What to produce: Of the entries below, return exactly those lines that fall between the one containing "(∀ x, w.kind" and the one containing "(∀ ten, admission", the two end lines included.

Data shown:
^^^^^^^^

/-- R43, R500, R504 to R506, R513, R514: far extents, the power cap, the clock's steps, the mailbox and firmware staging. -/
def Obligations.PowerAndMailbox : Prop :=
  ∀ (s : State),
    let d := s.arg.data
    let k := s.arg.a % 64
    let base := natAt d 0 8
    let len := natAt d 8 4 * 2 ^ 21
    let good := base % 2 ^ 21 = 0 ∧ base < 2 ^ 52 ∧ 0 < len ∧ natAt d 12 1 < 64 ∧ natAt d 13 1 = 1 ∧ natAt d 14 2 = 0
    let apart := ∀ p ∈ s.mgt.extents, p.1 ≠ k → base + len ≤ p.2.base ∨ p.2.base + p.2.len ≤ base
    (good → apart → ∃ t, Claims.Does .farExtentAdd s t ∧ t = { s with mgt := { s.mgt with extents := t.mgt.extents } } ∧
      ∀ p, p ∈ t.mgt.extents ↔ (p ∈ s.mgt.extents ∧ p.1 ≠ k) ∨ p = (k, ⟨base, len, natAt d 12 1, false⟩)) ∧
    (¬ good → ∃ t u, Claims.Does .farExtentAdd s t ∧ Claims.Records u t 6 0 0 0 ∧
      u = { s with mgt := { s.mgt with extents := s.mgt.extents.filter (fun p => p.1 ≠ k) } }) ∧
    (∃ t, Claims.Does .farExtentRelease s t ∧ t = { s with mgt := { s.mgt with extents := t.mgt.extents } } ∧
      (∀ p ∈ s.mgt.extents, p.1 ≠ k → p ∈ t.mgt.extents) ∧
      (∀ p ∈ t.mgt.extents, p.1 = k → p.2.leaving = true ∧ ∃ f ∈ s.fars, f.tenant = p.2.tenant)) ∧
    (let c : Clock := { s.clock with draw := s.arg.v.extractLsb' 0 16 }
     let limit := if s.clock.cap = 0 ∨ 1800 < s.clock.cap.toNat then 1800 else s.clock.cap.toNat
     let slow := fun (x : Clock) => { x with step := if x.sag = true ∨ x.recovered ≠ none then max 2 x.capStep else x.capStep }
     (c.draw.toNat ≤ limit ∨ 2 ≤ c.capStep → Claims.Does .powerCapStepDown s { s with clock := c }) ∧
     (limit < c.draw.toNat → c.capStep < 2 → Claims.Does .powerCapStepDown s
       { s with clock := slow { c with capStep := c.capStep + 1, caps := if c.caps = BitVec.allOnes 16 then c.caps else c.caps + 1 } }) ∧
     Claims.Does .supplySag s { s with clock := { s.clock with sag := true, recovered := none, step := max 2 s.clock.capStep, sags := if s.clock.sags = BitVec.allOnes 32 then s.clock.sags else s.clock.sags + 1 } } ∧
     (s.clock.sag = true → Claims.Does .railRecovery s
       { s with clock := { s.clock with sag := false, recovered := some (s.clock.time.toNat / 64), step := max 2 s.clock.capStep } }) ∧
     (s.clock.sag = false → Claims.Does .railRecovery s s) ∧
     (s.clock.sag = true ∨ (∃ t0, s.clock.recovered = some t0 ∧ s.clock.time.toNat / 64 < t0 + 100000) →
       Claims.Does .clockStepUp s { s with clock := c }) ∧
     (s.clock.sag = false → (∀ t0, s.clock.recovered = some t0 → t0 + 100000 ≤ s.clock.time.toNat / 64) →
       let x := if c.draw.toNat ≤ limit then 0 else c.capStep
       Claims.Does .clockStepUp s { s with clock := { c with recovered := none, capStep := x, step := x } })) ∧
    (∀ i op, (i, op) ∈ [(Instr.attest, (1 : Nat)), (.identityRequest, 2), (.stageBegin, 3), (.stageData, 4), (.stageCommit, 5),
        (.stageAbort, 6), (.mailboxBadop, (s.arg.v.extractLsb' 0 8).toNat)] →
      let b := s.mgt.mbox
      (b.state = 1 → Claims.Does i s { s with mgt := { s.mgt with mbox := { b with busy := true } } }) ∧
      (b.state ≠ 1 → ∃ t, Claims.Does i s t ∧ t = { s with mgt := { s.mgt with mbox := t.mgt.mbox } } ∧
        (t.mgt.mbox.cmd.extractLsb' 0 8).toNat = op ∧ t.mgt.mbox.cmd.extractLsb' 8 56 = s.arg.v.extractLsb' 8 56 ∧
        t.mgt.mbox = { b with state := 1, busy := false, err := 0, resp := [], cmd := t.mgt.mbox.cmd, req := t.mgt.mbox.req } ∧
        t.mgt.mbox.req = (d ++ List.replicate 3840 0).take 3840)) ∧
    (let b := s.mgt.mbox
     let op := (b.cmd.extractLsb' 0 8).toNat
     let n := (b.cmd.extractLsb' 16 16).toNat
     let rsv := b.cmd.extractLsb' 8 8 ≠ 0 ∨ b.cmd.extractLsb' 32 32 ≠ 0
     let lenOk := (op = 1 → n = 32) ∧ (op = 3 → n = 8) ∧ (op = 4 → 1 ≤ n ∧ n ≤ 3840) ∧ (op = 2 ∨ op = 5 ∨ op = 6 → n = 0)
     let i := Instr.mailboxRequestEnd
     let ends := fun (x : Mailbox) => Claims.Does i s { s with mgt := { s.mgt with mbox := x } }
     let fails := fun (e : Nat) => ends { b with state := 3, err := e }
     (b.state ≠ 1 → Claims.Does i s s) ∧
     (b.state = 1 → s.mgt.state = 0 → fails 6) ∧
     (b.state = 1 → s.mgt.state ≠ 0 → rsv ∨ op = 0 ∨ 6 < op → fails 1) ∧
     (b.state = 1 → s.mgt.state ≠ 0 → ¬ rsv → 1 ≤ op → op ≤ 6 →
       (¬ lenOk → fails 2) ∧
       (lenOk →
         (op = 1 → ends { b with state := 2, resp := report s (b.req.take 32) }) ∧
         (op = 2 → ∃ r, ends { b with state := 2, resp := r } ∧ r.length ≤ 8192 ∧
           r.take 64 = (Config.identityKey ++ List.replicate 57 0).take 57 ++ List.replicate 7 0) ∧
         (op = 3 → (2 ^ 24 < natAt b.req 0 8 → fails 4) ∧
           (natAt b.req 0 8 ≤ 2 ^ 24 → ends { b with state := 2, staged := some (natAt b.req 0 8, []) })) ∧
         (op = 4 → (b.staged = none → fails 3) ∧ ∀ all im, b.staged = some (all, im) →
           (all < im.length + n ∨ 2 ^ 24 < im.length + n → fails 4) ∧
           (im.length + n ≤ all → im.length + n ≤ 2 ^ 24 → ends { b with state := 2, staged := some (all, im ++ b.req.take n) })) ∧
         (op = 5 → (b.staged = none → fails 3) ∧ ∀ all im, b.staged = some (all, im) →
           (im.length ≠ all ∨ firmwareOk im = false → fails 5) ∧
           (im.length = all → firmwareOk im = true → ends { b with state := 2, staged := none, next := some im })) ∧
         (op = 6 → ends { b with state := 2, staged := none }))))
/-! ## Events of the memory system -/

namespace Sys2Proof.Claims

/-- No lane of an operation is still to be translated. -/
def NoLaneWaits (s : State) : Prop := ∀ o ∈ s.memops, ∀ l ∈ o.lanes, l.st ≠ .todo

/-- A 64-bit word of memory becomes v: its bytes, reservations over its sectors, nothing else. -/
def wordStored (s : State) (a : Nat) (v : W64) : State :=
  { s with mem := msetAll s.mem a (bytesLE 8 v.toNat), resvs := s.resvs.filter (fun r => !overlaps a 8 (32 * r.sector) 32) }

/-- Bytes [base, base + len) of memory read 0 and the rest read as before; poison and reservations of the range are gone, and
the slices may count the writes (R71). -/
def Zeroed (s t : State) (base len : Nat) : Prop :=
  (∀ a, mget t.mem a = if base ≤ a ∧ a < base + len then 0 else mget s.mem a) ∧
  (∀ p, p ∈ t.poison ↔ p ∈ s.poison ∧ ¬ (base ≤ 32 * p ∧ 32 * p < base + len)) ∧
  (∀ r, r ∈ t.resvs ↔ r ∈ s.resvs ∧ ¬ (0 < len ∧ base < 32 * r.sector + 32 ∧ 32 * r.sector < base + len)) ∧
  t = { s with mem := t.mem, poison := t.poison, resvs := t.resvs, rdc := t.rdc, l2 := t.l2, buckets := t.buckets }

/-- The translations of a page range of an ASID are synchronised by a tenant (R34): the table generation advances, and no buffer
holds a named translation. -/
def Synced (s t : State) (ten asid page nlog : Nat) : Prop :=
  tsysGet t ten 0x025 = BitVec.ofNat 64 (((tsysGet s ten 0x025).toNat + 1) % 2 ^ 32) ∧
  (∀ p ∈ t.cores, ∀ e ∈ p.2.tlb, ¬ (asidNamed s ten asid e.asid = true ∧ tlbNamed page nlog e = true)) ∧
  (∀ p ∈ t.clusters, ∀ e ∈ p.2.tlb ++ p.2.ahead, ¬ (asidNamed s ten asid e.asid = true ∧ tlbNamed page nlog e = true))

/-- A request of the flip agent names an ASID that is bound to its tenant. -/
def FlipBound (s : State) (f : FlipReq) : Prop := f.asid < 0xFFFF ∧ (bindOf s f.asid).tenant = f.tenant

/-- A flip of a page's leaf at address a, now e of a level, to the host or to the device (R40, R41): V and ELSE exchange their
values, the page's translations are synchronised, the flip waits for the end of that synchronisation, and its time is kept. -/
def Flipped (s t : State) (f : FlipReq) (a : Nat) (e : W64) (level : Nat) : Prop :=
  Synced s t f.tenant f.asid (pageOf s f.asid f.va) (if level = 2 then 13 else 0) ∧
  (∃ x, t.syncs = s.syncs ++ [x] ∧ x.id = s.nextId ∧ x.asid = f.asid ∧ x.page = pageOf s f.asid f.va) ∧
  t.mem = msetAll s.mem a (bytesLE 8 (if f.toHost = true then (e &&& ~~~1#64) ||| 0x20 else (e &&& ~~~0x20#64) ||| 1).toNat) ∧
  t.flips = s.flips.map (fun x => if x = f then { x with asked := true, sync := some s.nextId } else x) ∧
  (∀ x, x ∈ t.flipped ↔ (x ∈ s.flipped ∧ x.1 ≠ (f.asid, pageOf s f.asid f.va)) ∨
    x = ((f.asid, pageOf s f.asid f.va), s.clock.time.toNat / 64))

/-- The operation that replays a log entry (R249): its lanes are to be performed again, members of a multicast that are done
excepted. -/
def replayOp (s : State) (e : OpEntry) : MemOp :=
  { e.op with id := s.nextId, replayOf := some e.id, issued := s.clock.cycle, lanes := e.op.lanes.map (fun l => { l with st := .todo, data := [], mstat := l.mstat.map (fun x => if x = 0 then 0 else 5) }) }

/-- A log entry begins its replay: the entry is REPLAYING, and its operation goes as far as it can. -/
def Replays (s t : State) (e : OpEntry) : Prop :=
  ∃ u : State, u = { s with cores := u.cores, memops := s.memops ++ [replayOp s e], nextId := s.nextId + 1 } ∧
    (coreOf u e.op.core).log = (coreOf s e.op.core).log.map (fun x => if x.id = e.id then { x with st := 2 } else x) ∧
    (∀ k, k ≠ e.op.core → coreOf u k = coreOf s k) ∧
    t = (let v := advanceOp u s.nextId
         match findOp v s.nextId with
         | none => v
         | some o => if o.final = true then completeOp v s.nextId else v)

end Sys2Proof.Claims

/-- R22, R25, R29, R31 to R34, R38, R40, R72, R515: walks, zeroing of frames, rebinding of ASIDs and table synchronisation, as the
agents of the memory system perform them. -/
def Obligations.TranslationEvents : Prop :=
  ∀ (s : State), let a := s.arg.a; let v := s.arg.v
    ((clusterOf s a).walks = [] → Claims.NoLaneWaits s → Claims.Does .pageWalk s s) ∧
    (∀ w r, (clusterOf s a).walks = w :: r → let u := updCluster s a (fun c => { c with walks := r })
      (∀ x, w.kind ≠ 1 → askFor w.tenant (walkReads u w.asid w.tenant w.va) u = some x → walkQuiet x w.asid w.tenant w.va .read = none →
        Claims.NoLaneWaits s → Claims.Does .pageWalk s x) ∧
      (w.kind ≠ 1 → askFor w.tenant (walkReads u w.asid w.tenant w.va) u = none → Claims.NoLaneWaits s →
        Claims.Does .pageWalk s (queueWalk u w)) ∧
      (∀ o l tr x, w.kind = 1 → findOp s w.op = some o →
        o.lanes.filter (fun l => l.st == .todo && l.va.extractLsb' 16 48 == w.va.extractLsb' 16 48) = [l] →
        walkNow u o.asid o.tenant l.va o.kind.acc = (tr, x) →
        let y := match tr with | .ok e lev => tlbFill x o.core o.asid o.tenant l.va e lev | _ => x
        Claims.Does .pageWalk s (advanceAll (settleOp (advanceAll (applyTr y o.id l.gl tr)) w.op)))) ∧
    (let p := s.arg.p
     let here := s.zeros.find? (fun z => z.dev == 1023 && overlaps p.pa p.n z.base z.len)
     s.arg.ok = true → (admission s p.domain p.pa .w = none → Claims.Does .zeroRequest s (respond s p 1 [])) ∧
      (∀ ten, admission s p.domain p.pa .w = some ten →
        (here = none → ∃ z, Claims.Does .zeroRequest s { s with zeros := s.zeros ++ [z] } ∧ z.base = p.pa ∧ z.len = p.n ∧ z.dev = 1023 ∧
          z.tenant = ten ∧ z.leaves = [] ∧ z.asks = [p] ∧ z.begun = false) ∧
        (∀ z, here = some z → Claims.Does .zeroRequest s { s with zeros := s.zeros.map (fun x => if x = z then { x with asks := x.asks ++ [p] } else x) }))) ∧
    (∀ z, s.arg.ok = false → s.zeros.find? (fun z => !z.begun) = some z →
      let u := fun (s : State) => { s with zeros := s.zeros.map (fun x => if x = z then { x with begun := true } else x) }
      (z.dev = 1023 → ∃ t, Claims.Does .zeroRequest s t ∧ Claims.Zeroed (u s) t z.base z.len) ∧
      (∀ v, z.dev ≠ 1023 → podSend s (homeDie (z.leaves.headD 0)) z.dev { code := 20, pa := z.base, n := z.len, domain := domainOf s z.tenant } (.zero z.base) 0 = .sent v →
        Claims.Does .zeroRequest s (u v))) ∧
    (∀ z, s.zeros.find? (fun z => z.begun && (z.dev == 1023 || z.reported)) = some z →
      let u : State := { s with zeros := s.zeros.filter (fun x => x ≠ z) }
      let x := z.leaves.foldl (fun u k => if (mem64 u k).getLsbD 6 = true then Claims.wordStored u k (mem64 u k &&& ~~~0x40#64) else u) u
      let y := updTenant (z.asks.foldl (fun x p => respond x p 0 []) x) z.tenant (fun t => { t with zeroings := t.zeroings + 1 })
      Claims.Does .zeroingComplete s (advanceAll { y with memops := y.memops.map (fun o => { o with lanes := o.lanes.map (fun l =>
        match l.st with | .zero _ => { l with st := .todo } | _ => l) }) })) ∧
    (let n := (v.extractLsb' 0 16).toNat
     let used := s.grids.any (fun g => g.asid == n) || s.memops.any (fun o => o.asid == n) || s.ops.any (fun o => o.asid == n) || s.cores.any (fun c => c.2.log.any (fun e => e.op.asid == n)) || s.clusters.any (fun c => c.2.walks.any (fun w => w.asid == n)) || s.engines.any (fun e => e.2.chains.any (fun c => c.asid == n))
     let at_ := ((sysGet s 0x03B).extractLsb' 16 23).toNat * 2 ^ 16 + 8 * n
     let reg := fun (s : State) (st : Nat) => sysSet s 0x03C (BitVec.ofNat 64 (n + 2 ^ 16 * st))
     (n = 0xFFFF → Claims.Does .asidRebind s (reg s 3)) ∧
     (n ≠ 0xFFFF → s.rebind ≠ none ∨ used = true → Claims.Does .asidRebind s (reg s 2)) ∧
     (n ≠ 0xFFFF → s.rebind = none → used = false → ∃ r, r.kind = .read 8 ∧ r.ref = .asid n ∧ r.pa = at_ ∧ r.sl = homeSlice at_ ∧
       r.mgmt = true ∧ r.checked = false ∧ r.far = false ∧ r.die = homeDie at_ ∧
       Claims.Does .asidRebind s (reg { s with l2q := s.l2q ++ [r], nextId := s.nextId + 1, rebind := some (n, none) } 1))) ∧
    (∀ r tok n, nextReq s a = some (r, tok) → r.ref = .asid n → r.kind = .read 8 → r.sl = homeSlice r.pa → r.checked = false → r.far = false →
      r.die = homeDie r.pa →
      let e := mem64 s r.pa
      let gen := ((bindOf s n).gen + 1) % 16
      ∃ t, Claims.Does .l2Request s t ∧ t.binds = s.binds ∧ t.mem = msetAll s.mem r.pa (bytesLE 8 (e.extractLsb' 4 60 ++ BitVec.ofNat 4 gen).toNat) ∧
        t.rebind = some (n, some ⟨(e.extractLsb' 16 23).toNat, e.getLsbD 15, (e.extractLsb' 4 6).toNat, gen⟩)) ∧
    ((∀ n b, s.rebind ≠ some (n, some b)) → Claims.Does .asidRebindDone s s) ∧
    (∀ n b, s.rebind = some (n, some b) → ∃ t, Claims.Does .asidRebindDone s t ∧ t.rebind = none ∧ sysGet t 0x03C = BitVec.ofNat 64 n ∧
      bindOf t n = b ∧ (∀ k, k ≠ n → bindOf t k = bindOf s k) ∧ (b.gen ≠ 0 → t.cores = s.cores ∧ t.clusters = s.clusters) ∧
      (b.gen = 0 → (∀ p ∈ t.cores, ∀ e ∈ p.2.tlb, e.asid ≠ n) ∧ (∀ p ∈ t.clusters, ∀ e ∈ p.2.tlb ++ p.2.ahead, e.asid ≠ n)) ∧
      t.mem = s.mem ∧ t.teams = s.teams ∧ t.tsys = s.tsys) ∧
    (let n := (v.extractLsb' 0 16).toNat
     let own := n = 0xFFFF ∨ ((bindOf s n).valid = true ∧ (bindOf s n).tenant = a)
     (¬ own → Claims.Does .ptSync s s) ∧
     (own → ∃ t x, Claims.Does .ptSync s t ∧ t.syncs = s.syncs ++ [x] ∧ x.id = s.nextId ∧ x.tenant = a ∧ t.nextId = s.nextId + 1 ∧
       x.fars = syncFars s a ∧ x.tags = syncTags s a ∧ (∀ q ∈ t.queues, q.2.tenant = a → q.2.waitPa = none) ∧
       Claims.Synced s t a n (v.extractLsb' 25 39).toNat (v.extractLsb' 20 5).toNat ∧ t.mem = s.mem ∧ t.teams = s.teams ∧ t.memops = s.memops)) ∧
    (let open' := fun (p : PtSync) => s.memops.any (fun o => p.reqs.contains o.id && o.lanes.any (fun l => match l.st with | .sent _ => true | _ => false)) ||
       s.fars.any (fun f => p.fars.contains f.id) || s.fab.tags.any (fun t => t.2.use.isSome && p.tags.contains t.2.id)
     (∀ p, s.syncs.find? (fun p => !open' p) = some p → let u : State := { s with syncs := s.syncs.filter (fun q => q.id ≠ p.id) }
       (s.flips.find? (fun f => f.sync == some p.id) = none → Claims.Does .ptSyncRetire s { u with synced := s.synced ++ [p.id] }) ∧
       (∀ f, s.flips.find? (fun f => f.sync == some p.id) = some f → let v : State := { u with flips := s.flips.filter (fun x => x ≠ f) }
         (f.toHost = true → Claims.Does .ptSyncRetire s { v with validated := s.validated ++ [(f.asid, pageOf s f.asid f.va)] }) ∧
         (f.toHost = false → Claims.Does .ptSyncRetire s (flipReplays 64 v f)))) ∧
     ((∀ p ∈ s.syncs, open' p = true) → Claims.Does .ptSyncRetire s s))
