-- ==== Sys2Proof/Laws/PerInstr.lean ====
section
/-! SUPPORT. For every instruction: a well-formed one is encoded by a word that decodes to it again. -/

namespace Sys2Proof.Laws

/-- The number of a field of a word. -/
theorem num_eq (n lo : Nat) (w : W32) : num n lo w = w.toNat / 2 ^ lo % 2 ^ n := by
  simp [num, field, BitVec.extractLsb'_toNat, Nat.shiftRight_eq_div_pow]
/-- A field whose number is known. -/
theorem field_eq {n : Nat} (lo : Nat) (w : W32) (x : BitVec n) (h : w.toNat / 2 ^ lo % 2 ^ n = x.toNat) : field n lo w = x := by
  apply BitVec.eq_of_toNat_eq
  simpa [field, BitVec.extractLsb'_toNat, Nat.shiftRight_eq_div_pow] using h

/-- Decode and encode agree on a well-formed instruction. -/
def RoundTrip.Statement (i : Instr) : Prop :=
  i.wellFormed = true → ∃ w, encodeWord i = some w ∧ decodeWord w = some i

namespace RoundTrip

^^^^^^^^

Output of the task:
      (∀ x, w.kind ≠ 1 → askFor w.tenant (walkReads u w.asid w.tenant w.va) u = some x → walkQuiet x w.asid w.tenant w.va .read = none →
        Claims.NoLaneWaits s → Claims.Does .pageWalk s x) ∧
      (w.kind ≠ 1 → askFor w.tenant (walkReads u w.asid w.tenant w.va) u = none → Claims.NoLaneWaits s →
        Claims.Does .pageWalk s (queueWalk u w)) ∧
      (∀ o l tr x, w.kind = 1 → findOp s w.op = some o →
        o.lanes.filter (fun l => l.st == .todo && l.va.extractLsb' 16 48 == w.va.extractLsb' 16 48) = [l] →
        walkNow u o.asid o.tenant l.va o.kind.acc = (tr, x) →
        let y := match tr with | .ok e lev => tlbFill x o.core o.asid o.tenant l.va e lev | _ => x
        Claims.Does .pageWalk s (advanceAll (settleOp (advanceAll (applyTr y o.id l.gl tr)) w.op)))) ∧
    (let p := s.arg.p
     let here := s.zeros.find? (fun z => z.dev == 1023 && overlaps p.pa p.n z.base z.len)
     s.arg.ok = true → (admission s p.domain p.pa .w = none → Claims.Does .zeroRequest s (respond s p 1 [])) ∧
      (∀ ten, admission s p.domain p.pa .w = some ten →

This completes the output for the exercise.